CASUS Institute Seminar, Dan Sheldon, University of Massachusetts
Location: CASUS Lecture Room, Görlitz
COVID-19 has infected more than 41 million people worldwide.
COVID-19 models can help provide “situational awareness” of disease prevalence and make short-term forecasts to provide actionable information to public health planners. In early March 2019, I was on sabbatical catching up on computer science research projects. In late March, I connected with my friend Nick Reich, who leads a team of infectious disease forecasters at UMass. Since then I have led a small team developing the “MechBayes” (Mechanistic Bayesian) COVID-19 forecast model using tools from computer science and statistics. We submit weekly forecasts to the COVID-19 Forecast Hub, which are then provided to the US Centers for Disease Control and Prevention and used in an ensemble forecast. Our model is one of several featured on the FiveThirtyEight website. In this talk, I will provide an overview of how we combined classical epidemiology models with modern probabilistic programming to create these forecasts.

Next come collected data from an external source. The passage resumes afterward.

-- ==== Sys2Proof/Machine/Host.lean ====
section
/-!
DEFINITION. The host link and boot: mailboxes, resets, the thermal trip, configuration records, measurement and
attestation (R171, R449 to R459).
-/
namespace Sys2Proof.Machine

/-! ### Records, measurement and boot (R456 to R458) -/

/-- Whether the signature of a record of some kind holds: the device's own does on the kinds that it signs. -/
def recOk (kind : Nat) (r : List Byte) : Bool :=
  ((kind == 3 || kind == 4) && recSig r == ownSig (recSigned r)) || Config.mldsaVerify (sha3 (recSigned r)) (recSig r)
/-- Extend M with an item (R458). -/
def extendM (m : BitVec 512) (d : List Byte) : BitVec 512 := BitVec.ofNat 512 (leNat (sha3 (toBytes 64 m.toNat ++ sha3 d)))
/-- The records present, by kind; one written by CFGWR takes the place of the kind 5 record here (R459). -/
def bootRecords (cfg : List (Nat × List Byte)) : List (Nat × List Byte) :=
  let cfg := match assoc cfg 0x105 with
    | some r => assocSet (assocDel cfg 0x105) 5 r
    | none => cfg
  (List.range 6).filterMap fun k => (assoc cfg k).map fun r => (k, r)
/-- The limits of the root domain: the whole device (R376). -/
def rootDcb : List DWord :=
  [BitVec.ofNat 64 (1 + 1 * 4 + 0 * 16 + 3 * 2 ^ 9), 0, 4096, BitVec.ofNat 64 (4096 * 2560), BitVec.ofNat 64 (126 * 2 ^ 21),
    65536, 4096, BitVec.ofNat 64 (0x10000 + 0x2000 * 2 ^ 27), BitVec.ofNat 64 (16384 + ownHbm 0xBC00000000)]
/-- Remap entries of the kind 3 record: 16-bit stack, 16-bit entry and 32-bit word, after kind and length (log 8). -/
def remapOf (r : List Byte) : List (Nat × Nat × DWord) :=
  let body := (recSigned r).drop 8
  (List.range (body.length / 8)).map fun k =>
    let b := fun o n => leNat ((body.drop (8 * k + o)).take n)
    (b 0 2, b 2 2, BitVec.ofNat 64 (b 4 4))
/-- Stacks as training leaves them: their remap tables, and nothing else. -/
def trainedStacks (cfg : List (Nat × List Byte)) : List (Nat × Stack) :=
  match assoc cfg 3 with
  | none => []
  | some r => (remapOf r).foldl (fun l e =>
      let st := (assoc l e.1).getD {}
      assocSet l e.1 { st with remap := assocSet st.remap e.2.1 e.2.2 }) []
/-- What boot tells firmware of remap entries whose row does not exist: stack, entry and word (R72). -/
def badRemaps (cfg : List (Nat × List Byte)) : List Rec :=
  match assoc cfg 3 with
  | none => []
  | some r => ((remapOf r).filter fun e => bit e.2.2 0 && decide (49151 < bits e.2.2 11 16)).map fun e =>
      [BitVec.ofNat 64 e.1, BitVec.ofNat 64 e.2.1, e.2.2]
/-- The core map of every cluster with fenced positions mapped out, lowest spare first (R171, R172). -/
def bootMaps (health : List (Nat × Nat)) : List Cluster :=
  ((health.map (·.1)).eraseDups).map fun cl =>
    let out := (health.filter fun h => h.1 == cl).map (·.2)
    let spares := [64, 65].filter fun p => !out.contains p
    let cores := sortBy (· ≤ ·) (out.filter fun p => decide (p < 64))
    { cl := cl, cmap := { fenced := out, phys := (cores.zip (List.range cores.length)).map fun e => (e.1, nth spares e.2 0x7F) } }
/-- The machine after a fundamental reset, once the ROM has booted (R451, R452, R456): TICK counts from 0. The
memory in the switches and the host's stays, with the switches' poison, replay filters and controllers, and so does the
configuration store. The patrol of the stacks begins (R69), and the loss of a switch shows again (R90). -/
def booted (s : State) : State :=
  let rs := bootRecords s.fw.cfg
  let good := rs.takeWhile fun e => recOk e.1 e.2
  let m := good.foldl (fun m e => extendM m e.2) (extendM 0 (toBytes 4 Config.romWord.toNat))
  let ok := good.length == rs.length
  let base : State := {
    mem := s.mem.filter fun e => decide (keyOrch 0 ≤ e.1) && decide (e.1 < keySp 0 0 0)
    stamps := [], freeCnt := s.freeCnt
    net := { filter := s.net.filter, opsn := s.net.opsn, failed := s.net.failed, dram := s.net.dram }
    fw := { boot := if ok then 6 else 3, meas := m, cfg := rs, health := s.fw.health, extVer := s.fw.extVer
            alarms := s.fw.alarms, degraded := s.fw.degraded } }
  if !ok then base
  else
    let s : State := { base with
      chip := { psnbase := BitVec.ofNat 64 (ownHbm 0xBE01000000), hbm := trainedStacks rs, clusters := bootMaps s.fw.health }
      fw := { base.fw with doms := [⟨0, none, rootDcb, [], false, false⟩], logs := badRemaps rs } }
    let (_, s) := rootOf (writeDcb s 0) 0
    let s := (List.range 18).foldl (fun s n => s.sched 4096 (obj n) (.slackWindow 0)) s
    let s := s.net.failed.foldl (fun s sw =>
      let (d, s) := s.free 400
      s.sched d (obj (2 + sw)) .switchFailure) s
    s.sched (2 ^ 32) (obj 0) .errorCountDecay
/-- DEVICE_RESET (R451, R456). -/
def execDeviceReset (s : State) : Out := .next (booted s)

/-! ### The mailbox (R449, R450) -/

/-- A write to MBCMD (R450): while BUSY is set it is ignored and sets OVR; else it submits function cur.n's command
with the arguments that MBARG holds. -/
def execMbcmdWriteWhileBusy (v : DWord) (s : State) : Out :=
  let fn := s.cur.n
  let m := s.mbox fn
  if m.busy then .next (s.setMbox { m with ovr := true })
  else .next (submitCmd (s.setMbox { m with busy := true, cmd := bits v 0 8 }) ⟨.mbox fn, bits v 0 8, m.args⟩)
/-- MBSTAT as a read returns it. -/
def MBox.stat (m : MBox) : DWord := BitVec.ofNat 64 (b2n m.busy + 2 * b2n m.ovr)
/-- MBSTAT_READ (R450): a read clears OVR. -/
def execMbstatRead (s : State) : Out := .next (s.setMbox { s.mbox s.cur.n with ovr := false })

/-! ### Resets and alarms (R451, R455) -/

/-- A later part of freeing an Orchard allocation of a function that was reset (R85, R451): part 1 when the invalidation has
completed, part 2 4,000 ticks later, when its space and charge go back. -/
def dropAlloc (s : State) (part fn va : Nat) : State :=
  if part = 1 then s.sched (s.tick + 4000) ⟨2, fn, va⟩ .functionLevelReset
  else match s.fw.allocs.find? fun a => a.va == va && domTenant s a.dom == fn with
    | none => s
    | some a =>
      let s := refund s a.dom .orch (a.size / 2 ^ 15 * (if a.mir then 2 else 1))
      { s with fw := { s.fw with allocs := s.fw.allocs.filter fun y => y.va != a.va || y.dom != a.dom } }
/-- FUNCTION_LEVEL_RESET (R85, R451): VF cur.n: the grids of its domains end with RSTAT 10; its queues, Sloe slots,
Orchard allocations and domains other than its root go. An allocation belongs to the root while it is being freed, in the
parts that cur.cl tells. -/
def execFunctionLevelReset (s : State) : Out :=
  let fn := s.cur.n
  if s.cur.cl ≠ 0 then .next (dropAlloc s s.cur.cl s.cur.co fn)
  else if fn = 0 then .next s
  else
    let mine := fun d => domTenant s d == fn
    let s := (s.fw.grids.filter fun g => mine g.dom).foldl (fun s g => endGrid s g.id 10 []) s
    let s := (s.fw.queues.filter fun q => q.id / 64 == fn).foldl (fun s q => refund s q.dom .queues 1) s
    let s := { s with fw := { s.fw with queues := s.fw.queues.filter fun q => q.id / 64 != fn } }
    let gone := s.chip.slots.filter fun x => bit (x.2.d 0) 0 && mine x.2.dom
    let s := gone.foldl (fun s x => refund s x.2.dom .sloe 1) s
    let s := s.updChip fun h => { h with slots := h.slots.filter fun x => !(bit (x.2.d 0) 0 && mine x.2.dom) }
    let root := fnRoot s fn
    let s := (s.fw.allocs.filter fun a => mine a.dom).foldl (fun s a =>
      orchUnmap s [(⟨1, fn, a.va⟩, .functionLevelReset)] a) s
    let moved := s.fw.allocs.map fun a => if mine a.dom then { a with dom := root.getD a.dom } else a
    let s := { s with fw := { s.fw with allocs := moved } }
    .next { s with fw := { s.fw with
      doms := s.fw.doms.filter fun d => !(mine d.id) || some d.id == root
      mbox := s.fw.mbox.filter fun m => m.fn != fn } }
/-- THERMAL_TRIP (R455): every grid ends with RSTAT 10, and module power goes. -/
def execThermalTrip (s : State) : Out :=
  let s := s.fw.grids.foldl (fun s g => endGrid s g.id 10 []) (noteAlarm s 4 0)
  .next { s with powered := false }

/-! ### Boot and attestation commands (R457 to R459) -/

/-- Key of a host bus address, whose bits 63:52 are zero (R14). -/
def busKey (a : DWord) : Nat := keyHost (bits a 0 52)
/-- Write bytes to the host's memory at a bus address, and read them. -/
def toHost (s : State) (a : DWord) (bs : List Byte) : State := s.setBytes (busKey a) bs
def fromHost (s : State) (a : DWord) (n : Nat) : List Byte := s.bytes (busKey a) n
/-- ATTEST (R459): a quote at the host bus address of MBARG's last dword. -/
def execAttest (s : State) : Out := withCmd s fun c s =>
  match c.src with
  | .sys _ => refuseCmd s 1
  | .mbox fn =>
    if c.arg 6 ≠ 0 ∨ (c.arg 7).toNat % 64 ≠ 0 then refuseCmd s 2
    else
      let body := toBytes 64 s.fw.meas.toNat ++ dwBytes ((List.range 6).map c.arg) ++
        toBytes 8 (fn % 64 + Config.romWord.toNat * 2 ^ 16) ++ (assoc s.fw.cfg 1).getD []
      let quote := body ++ Config.mldsaSign (sha3 body)
      doneCmd (toHost s (c.arg 7) quote) quote.length
/-- EXTLOAD (R459): host address and length of an image: its 32-bit version first, its signature last. -/
def execExtload (s : State) : Out := withCmd s fun c s =>
  if !c.pf then refuseCmd s 1
  else
    let im := fromHost s (c.arg 0) (c.arg 1).toNat
    let ver := leNat (im.take 4)
    match assoc s.fw.cfg 5 with
    | none => refuseCmd s 2
    | some owner =>
      if im.length < sigBytes + 4 ∨ ver < s.fw.extVer ∨ !Config.mldsaVerify (sha3 (owner ++ recSigned im)) (recSig im) then
        refuseCmd s 2
      else doneCmd { s with fw := { s.fw with meas := extendM s.fw.meas im, extVer := ver } }
/-- CFGRD (R459): kind, and the host address that the record goes to. -/
def execCfgrd (s : State) : Out := withCmd s fun c s =>
  if !c.pf then refuseCmd s 1
  else match assoc s.fw.cfg (c.arg 0).toNat with
    | some r => if (c.arg 0).toNat < 6 then doneCmd (toHost s (c.arg 1) r) r.length else refuseCmd s 2
    | none => refuseCmd s 2
/-- CFGWR (R459): host address and length of a kind 5 record, which the next reset takes up. -/
def execCfgwr (s : State) : Out := withCmd s fun c s =>
  if !c.pf then refuseCmd s 1
  else
    let r := fromHost s (c.arg 0) (c.arg 1).toNat
    if r.headD 0 ≠ 5 then refuseCmd s 2
    else doneCmd { s with fw := { s.fw with cfg := assocSet s.fw.cfg 0x105 r } }
/-- The health record's body: degraded stacks, fenced cores, alarms (R457). -/
def healthBytes (s : State) : List Byte :=
  dwBytes ((s.fw.degraded.map fun n => BitVec.ofNat 64 (1 + n * 2 ^ 8)) ++
    (s.fw.health.map fun h => BitVec.ofNat 64 (2 + h.1 * 2 ^ 8 + h.2 * 2 ^ 16)) ++
    (s.fw.alarms.map fun a => [BitVec.ofNat 64 (3 + a.1 * 2 ^ 8), dw a.2]).flatten)
/-- HEALTHRD (R459): to the host address of dword 0. -/
def execHealthrd (s : State) : Out := withCmd s fun c s =>
  if !c.pf then refuseCmd s 1
  else doneCmd (toHost s (c.arg 0) (healthBytes s)) (healthBytes s).length

end Sys2Proof.Machine
end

I will also describe the broader efforts of the COVID-19 Forecast Hub to standardize, collect, and aggregate forecasts by building ensemble models.
Bio:
Dan Sheldon is an associate professor in the College of Information and Computer Sciences at the University of Massachusetts Amherst and the Department of Computer Science at Mount Holyoke College. His research investigates fundamental problems in machine learning and applied algorithms motived by large-scale environmental data, dynamic ecological processes, and real-world network phenomena (and now epidemiology).